A Quick History: From IBM Shoebox to Smart Speakers
Let us take two minutes to understand where voice assistants came from. It makes the whole thing feel a lot more exciting.
Back in the early 1960s, IBM built a machine called the Shoebox. It could recognize 16 words and 9 digits spoken aloud. That was considered incredible at the time. In the 1990s, Dragon Systems released the first commercial speech software that could transcribe full sentences. That was the real turning point.
Then in 2011, Apple launched Siri with the iPhone 4S, and suddenly millions of people were talking to their phones. Google Now and Microsoft Cortana followed. Amazon took it even further with Alexa and the Echo Dot, which gave birth to the smart speaker category we know today.
Fast forward to 2026, and voice assistants have evolved massively.
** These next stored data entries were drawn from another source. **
/-! ### countTimers -/

@[simp] theorem countTimers_pending (s : State) : (State.countTimers s).pending = s.pending := rfl
@[simp] theorem countTimers_coldReset (s : State) : (State.countTimers s).coldReset = s.coldReset := rfl
@[simp] theorem countTimers_warmReset (s : State) : (State.countTimers s).warmReset = s.warmReset := rfl
@[simp] theorem countTimers_ringInCarrier (s : State) : (State.countTimers s).ringInCarrier = s.ringInCarrier := rfl
@[simp] theorem countTimers_ringOutCarrier (s : State) :
    (State.countTimers s).ringOutCarrier =
      s.ringOutCarrier := rfl
@[simp] theorem countTimers_straps (s : State) : (State.countTimers s).straps = s.straps := rfl
@[simp] theorem countTimers_ringState (s : State) : (State.countTimers s).ringState = s.ringState := rfl
@[simp] theorem countTimers_probeTimer (s : State) : (State.countTimers s).probeTimer = countDown s.probeTimer := rfl
@[simp] theorem countTimers_probeClaim (s : State) : (State.countTimers s).probeClaim = s.probeClaim := rfl
@[simp] theorem countTimers_probeSerial (s : State) : (State.countTimers s).probeSerial = s.probeSerial := rfl
@[simp] theorem countTimers_recentProbes (s : State) : (State.countTimers s).recentProbes = s.recentProbes := rfl
@[simp] theorem countTimers_passThrough (s : State) : (State.countTimers s).passThrough = s.passThrough := rfl
@[simp] theorem countTimers_transmit (s : State) : (State.countTimers s).transmit = s.transmit := rfl
@[simp] theorem countTimers_ringOut (s : State) : (State.countTimers s).ringOut = s.ringOut := rfl
@[simp] theorem countTimers_inbound (s : State) : (State.countTimers s).inbound = s.inbound := rfl
@[simp] theorem countTimers_strobes (s : State) : (State.countTimers s).strobes = s.strobes := rfl
@[simp] theorem countTimers_ports (s : State) : (State.countTimers s).ports = s.ports := rfl
@[simp] theorem countTimers_completions (s : State) : (State.countTimers s).completions = s.completions := rfl
@[simp] theorem countTimers_windows (s : State) : (State.countTimers s).windows = s.windows := rfl
@[simp] theorem countTimers_outstanding (s : State) :
    (State.countTimers s).outstanding =
      s.outstanding.map (fun e => e.map countEntry) := rfl
@[simp] theorem countTimers_mem (s : State) : (State.countTimers s).mem = s.mem := rfl
@[simp] theorem countTimers_epoch (s : State) : (State.countTimers s).epoch = s.epoch := rfl
@[simp] theorem countTimers_refreshTimer (s : State) :
    (State.countTimers s).refreshTimer =
      countDown s.refreshTimer := rfl
@[simp] theorem countTimers_refreshClaim (s : State) : (State.countTimers s).refreshClaim = s.refreshClaim := rfl
@[simp] theorem countTimers_rotation (s : State) : (State.countTimers s).rotation = s.rotation := rfl
@[simp] theorem countTimers_portPointer (s : State) : (State.countTimers s).portPointer = s.portPointer := rfl
@[simp] theorem countTimers_grant (s : State) : (State.countTimers s).grant = s.grant := rfl
@[simp] theorem countTimers_holds (s : State) :
    (State.countTimers s).holds =
      s.holds.map (fun h => h.map countHold) := rfl
@[simp] theorem countTimers_deferred (s : State) : (State.countTimers s).deferred = s.deferred := rfl
@[simp] theorem countTimers_bulk (s : State) : (State.countTimers s).bulk = s.bulk := rfl
@[simp] theorem countTimers_firstMismatch (s : State) : (State.countTimers s).firstMismatch = s.firstMismatch := rfl
@[simp] theorem countTimers_notices (s : State) : (State.countTimers s).notices = s.notices := rfl
@[simp] theorem countTimers_lost (s : State) : (State.countTimers s).lost = s.lost := rfl
@[simp] theorem countTimers_attention (s : State) : (State.countTimers s).attention = s.attention := rfl

/-! ### clearWorking -/

@[simp] theorem clearWorking_pending (s : State) : (State.clearWorking s).pending = s.pending := rfl
@[simp] theorem clearWorking_coldReset (s : State) : (State.clearWorking s).coldReset = s.coldReset := rfl
@[simp] theorem clearWorking_warmReset (s : State) : (State.clearWorking s).warmReset = s.warmReset := rfl
@[simp] theorem clearWorking_ringInCarrier (s : State) : (State.clearWorking s).ringInCarrier = s.ringInCarrier := rfl
@[simp] theorem clearWorking_ringOutCarrier (s : State) : (State.clearWorking s).ringOutCarrier = false := rfl
@[simp] theorem clearWorking_straps (s : State) : (State.clearWorking s).straps = s.straps := rfl
@[simp] theorem clearWorking_ringState (s : State) : (State.clearWorking s).ringState = .offline := rfl
@[simp] theorem clearWorking_probeTimer (s : State) : (State.clearWorking s).probeTimer = none := rfl
@[simp] theorem clearWorking_probeClaim (s : State) : (State.clearWorking s).probeClaim = false := rfl
@[simp] theorem clearWorking_probeSerial (s : State) : (State.clearWorking s).probeSerial = s.probeSerial := rfl
@[simp] theorem clearWorking_recentProbes (s : State) : (State.clearWorking s).recentProbes = [] := rfl
@[simp] theorem clearWorking_passThrough (s : State) : (State.clearWorking s).passThrough = [] := rfl
@[simp] theorem clearWorking_transmit (s : State) : (State.clearWorking s).transmit = [] := rfl
@[simp] theorem clearWorking_ringOut (s : State) : (State.clearWorking s).ringOut = .idle := rfl
@[simp] theorem clearWorking_inbound (s : State) : (State.clearWorking s).inbound = [] := rfl
@[simp] theorem clearWorking_strobes (s : State) :
    (State.clearWorking s).strobes =
      portMap Strobe.again s.strobes := rfl
@[simp] theorem clearWorking_ports (s : State) : (State.clearWorking s).ports = ⟨.idle, .idle, .idle, .idle⟩ := rfl
@[simp] theorem clearWorking_completions (s : State) : (State.clearWorking s).completions = ⟨[], [], [], []⟩ := rfl
@[simp] theorem clearWorking_windows (s : State) :
    (State.clearWorking s).windows =
      Vector.replicate 32 Window.empty := rfl
@[simp] theorem clearWorking_outstanding (s : State) :
    (State.clearWorking s).outstanding =
      Vector.replicate 16 none := rfl
@[simp] theorem clearWorking_mem (s : State) : (State.clearWorking s).mem = s.mem := rfl
@[simp] theorem clearWorking_epoch (s : State) : (State.clearWorking s).epoch = s.epoch := rfl
@[simp] theorem clearWorking_refreshTimer (s : State) : (State.clearWorking s).refreshTimer = s.refreshTimer := rfl
@[simp] theorem clearWorking_refreshClaim (s : State) : (State.clearWorking s).refreshClaim = s.refreshClaim := rfl
@[simp] theorem clearWorking_rotation (s : State) : (State.clearWorking s).rotation = .remote := rfl
@[simp] theorem clearWorking_portPointer (s : State) : (State.clearWorking s).portPointer = .p := rfl
@[simp] theorem clearWorking_grant (s : State) : (State.clearWorking s).grant = s.grant := rfl
@[simp] theorem clearWorking_holds (s : State) : (State.clearWorking s).holds = Vector.replicate 6 none := rfl
@[simp] theorem clearWorking_deferred (s : State) : (State.clearWorking s).deferred = [] := rfl
@[simp] theorem clearWorking_bulk (s : State) : (State.clearWorking s).bulk = none := rfl
@[simp] theorem clearWorking_firstMismatch (s : State) : (State.clearWorking s).firstMismatch = none := rfl
@[simp] theorem clearWorking_notices (s : State) : (State.clearWorking s).notices = [] := rfl
@[simp] theorem clearWorking_lost (s : State) : (State.clearWorking s).lost = false := rfl
@[simp] theorem clearWorking_attention (s : State) : (State.clearWorking s).attention = false := rfl

end Sys2Proof.Machine
end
Apple has upgraded Siri with on-device AI. Google Assistant now runs on Gemini. Amazon Alexa supports third-party AI plugins. And with tools like OpenAI’s Whisper and GPT-4o available to developers, you can now build a voice assistant at home that is genuinely intelligent.
Where Personal Voice Assistants Stand in 2026
| Assistant | Company | Key Technology in 2026 |
|---|---|---|
| Siri | Apple | On-device LLM, Apple Intelligence |
| Google Assistant | Gemini integration, contextual memory | |
| Alexa | Amazon | Third-party LLM plugin support |
| Cortana | Microsoft | Merged into Microsoft 365 Copilot |
| JARVIS-One (yours!) | You | Python, SpeechRecognition, pyttsx3, OpenAI |

If you would like to explore Python programming through a Self-paced course, try HCL GUVI’s Python Course with IIT Certification.
What Will Your Personal Voice Assistant Be Able to Do?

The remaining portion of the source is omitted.